In "Bolshoi Booze", he tortures a captured Sara for any information her father might have given her, and is then told by Kim to kill her. At this point, his growing doubts causes him to falter and he has a crisis of conscience. Kellerman does however reluctantly attempt to kill her, but she manages to escape. His failure prompts Kim to authorize a total disavowal of Kellerman and erasure of all records pertaining to him. The rest of the season follows Kellerman as a rogue agent. In the episode "The Killing Box", he supposedly engineers a trap for Michael and Lincoln to be allowed back into the conspiracy. His true motives are revealed when Kellerman instead allies himself with the brothers in hopes of seeking revenge on the President and The Company. With Kellerman's help, they manage to find and capture Terrence Steadman. While keeping Steadman hostage, Kellerman has to endure humiliation as Steadman reveals to Michael and Lincoln that Kellerman not only harbored romantic feelings for Reynolds but proposed to her as well, only to be rejected. Kellerman continues to serve as an ally to the protagonists in the following episodes, helping them to broadcast a message to the country in "The Message", though a minor plot point includes him contemplating betrayal when he is apparently contacted by the President at the end of the episode. In the next episode, however, Kellerman eventually discovers that the woman is an imposter working for Mr. Kim.

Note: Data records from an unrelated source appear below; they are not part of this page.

/-- The end of an issue leaves the registers, the latches and GMR as they stand. -/
theorem holds32_ended {g : Group} {lanes : Nat → Bool} {d : Opnd} {val : Nat → Word} {full : Option VReg} {k : Nat}
    (hs : Seated s) (hg : g = s.grp.wrote lanes d val full s.free) (hf : ∀ r, full = some r → ∀ l, l < 96 → r.read l = val l)
    (r : Tbl Nat) (h : Hdr) (pcs : Nat → Dword → Dword) :
    Holds32 s (s.put (g.ended s.cur s.clock s.beats.length h pcs) k r) lanes d val := by
  subst hg
  cases d with
  | v n =>
    refine ⟨fun l hl => ?_, ?_⟩
    · rw [State.put_grp hs]
      show ((Group.ended _ _ _ _ _ _).vreg n.toNat).read l = _
      rw [Group.ended_vreg]
      exact (congrArg (VReg.read · l) (Group.vreg_setV_same _ _ _)).trans (VReg.write_read _ _ _ _ hf hl)
    · unfold LatchHolds
      rw [State.put_grp hs, Group.ended_lt0, Group.ended_lt1]
      exact ⟨rfl, fun l hl hx => ⟨latchHalf_read _ _ _ hl hx, fun f e => nomatch e⟩⟩
  | o n =>
    refine ⟨fun l hl => ?_, ?_⟩
    · rw [State.put_grp hs]
      show ((Group.ended _ _ _ _ _ _).oreg n.toNat).read l = _
      rw [Group.ended_oreg]
      exact (congrArg (VReg.read · l) (Group.oreg_setO_same _ _ _)).trans
        (VReg.write_read _ _ _ none (fun _ e => nomatch e) hl)
    · unfold LatchHolds
      rw [State.put_grp hs, Group.ended_lt0, Group.ended_lt1]
      exact ⟨rfl, fun l hl hx => ⟨latchHalf_read _ _ _ hl hx, fun f e => nomatch e⟩⟩
  | lt0 =>
    show LatchHolds _ _ _ _ _
    unfold LatchHolds
    rw [State.put_grp hs, Group.ended_lt0, Group.ended_lt1]
    exact ⟨rfl, fun l hl hx => ⟨latchHalf_read _ _ _ hl hx, fun f e => nomatch e⟩⟩
  | s n =>
    unfold Holds32 LatchesKept
    rw [State.put_grp hs]
    simp only [Group.wrote, Group.ended_lt0, Group.ended_lt1]
    cases lowest lanes with
    | none => exact ⟨Group.ended_sreg _ _ _ _ _ _ _, rfl, rfl⟩
    | some l => exact ⟨(Group.ended_sreg _ _ _ _ _ _ _).trans (Group.sreg_setS_same _ _ _), rfl, rfl⟩
  | lt1 | zero | lane | quad | int n | flt n | bad c =>
    unfold Holds32 LatchesKept
    rw [State.put_grp hs, Group.ended_lt0, Group.ended_lt1]
    exact ⟨rfl, rfl⟩

/-- A write to D leaves every other register alone. -/
theorem regsKept_wrote (g : Group) (lanes : Nat → Bool) (d : Opnd) (val : Nat → Word) (full : Option VReg) (k : Nat) :
    RegsKept g (g.wrote lanes d val full k) (vRegs d 1) (oRegs d 1) (sRegs d 1) noReg := by
  unfold RegsKept vRegs oRegs sRegs
  cases d with
  | v n =>
    refine ⟨fun m hm => Group.vreg_setV_other _ _ (fun e => hm ⟨n, rfl, by omega, by omega⟩), fun _ _ => rfl,
      fun _ _ => rfl, fun _ _ => rfl⟩
  | o n =>
    refine ⟨fun _ _ => rfl, fun m hm => Group.oreg_setO_other _ _ (fun e => hm ⟨n, rfl, by omega, by omega⟩),
      fun _ _ => rfl, fun _ _ => rfl⟩
  | s n =>
    simp only [Group.wrote]
    cases lowest lanes with
    | none => exact ⟨fun _ _ => rfl, fun _ _ => rfl, fun _ _ => rfl, fun _ _ => rfl⟩
    | some l =>
      exact ⟨fun _ _ => rfl, fun _ _ => rfl,
        fun m hm => Group.sreg_setS_other _ _ (fun e => hm ⟨n, rfl, by omega, by omega⟩), fun _ _ => rfl⟩
  | lt0 | lt1 | zero | lane | quad | int n | flt n | bad c =>
    exact ⟨fun _ _ => rfl, fun _ _ => rfl, fun _ _ => rfl, fun _ _ => rfl⟩

/-- A count that rises leaves the special registers alone. -/
theorem SpecialKept.bump {g x : Group} (hx : SpecialKept g x) (c n : Nat) : SpecialKept g (x.bump c n) := by
  unfold SpecialKept at hx ⊢
  cases x
  cases g
  simpa [Group.bump] using hx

Following these events, Kellerman grows increasingly bitter. After he helps to obtain an audio file that could exonerate Lincoln in the episode "Bad Blood", Kellerman is abandoned by Sara and the brothers and instead decides to seek revenge on his own terms. He obtains a sniper rifle in "Wash" and attempts to kill President Reynolds, but is unsuccessful. His character comes full circle when his suicide attempt fails and he calls his long estranged sister Kristine in the episode "Fin Del Camino". Realizing that he did terrible things for nothing and that he has dedicated his life to a lie, a genuinely remorseful Kellerman breaks down in tears while his sister comforts him. She convinces him to repent for his crimes, prompting him to come forward at Sara's trial. Kellerman's testimony exonerates Sara and Lincoln, but he is himself arrested. In his final appearance of the season and his last appearance on the show as a regular cast member, Kellerman is seemingly killed by Company operatives. Two masked gunmen open the doors of his transport van, and Kellerman looks at them and tells them "Took you long enough." He smiles as the masked gunmen shoot into the van, though the shooting occurs offscreen and his final fate is left open at the end of the season.

=== Season 4 ===
Paul Adelstein resumes his role as Kellerman for the series finale. Kellerman is revealed to be alive, having been freed by people working for Aldo Burrows. Now fully changed, the character plays a critical role in the episode, providing crucial help to bring down The Company. In the series epilogue set four years later, Kellerman is shown to have become a popular Congressman who is running for president. As a reminder of his past, however, the widow of his former partner Hale approaches him and spits in his face, after which he looks remorseful for his past deeds.

=== Season 5 ===
In the second episode of Season 5, Kellerman is shown to be working for the US State Department as a director. Sara goes to the State Department to report Michael as a US citizen missing after Lincoln sends her a video proving that Michael is still alive and incarcerated in Yemen. Kellerman offers assistance with enlightening Sara as to Michael's whereabouts over the past 7 years, and explains that someone is trying to erase Michael from history. Later in Season 5, Sara believes Kellerman to be the one pulling the strings as Poseidon, and enlists T-Bag to obtain information from him. Kellerman is shown talking on the phone to his ex-wife, discussing custody of his daughter, when Bagwell breaks into his home and holds him at gunpoint. Kellerman explains that he is not in fact Poseidon, but due to his history working in the government, is familiar with him. During the interrogation, Kellerman is shot in his chest through a window, and Bagwell flees. The gunman and Kellerman have a brief interaction, culminating in Kellerman being shot off-screen.

== Characteristics ==
Throughout the series Kellerman is depicted as someone who believes what he is doing is for the good of the country. In one of the first-season episodes he remarks to then-Vice President Reynolds that everything he has done has been for her, her family and most importantly this country. He plays both the villain and the ally in the series and portrays characteristics of both parts. Although perceived to be a cold-blooded killer, he loves his sister very much, and shows reluctance to carry out Mr. Kim's operations. Furthermore, according to Paul Adelstein, who portrays Paul Kellerman, the character's moral compass told him that Reynolds was the best leader for the country, and that anything or anyone who jeopardizes her position must be eliminated, "He is a patriot, if a misguided one. If a few people have to die to ensure her status, so be it."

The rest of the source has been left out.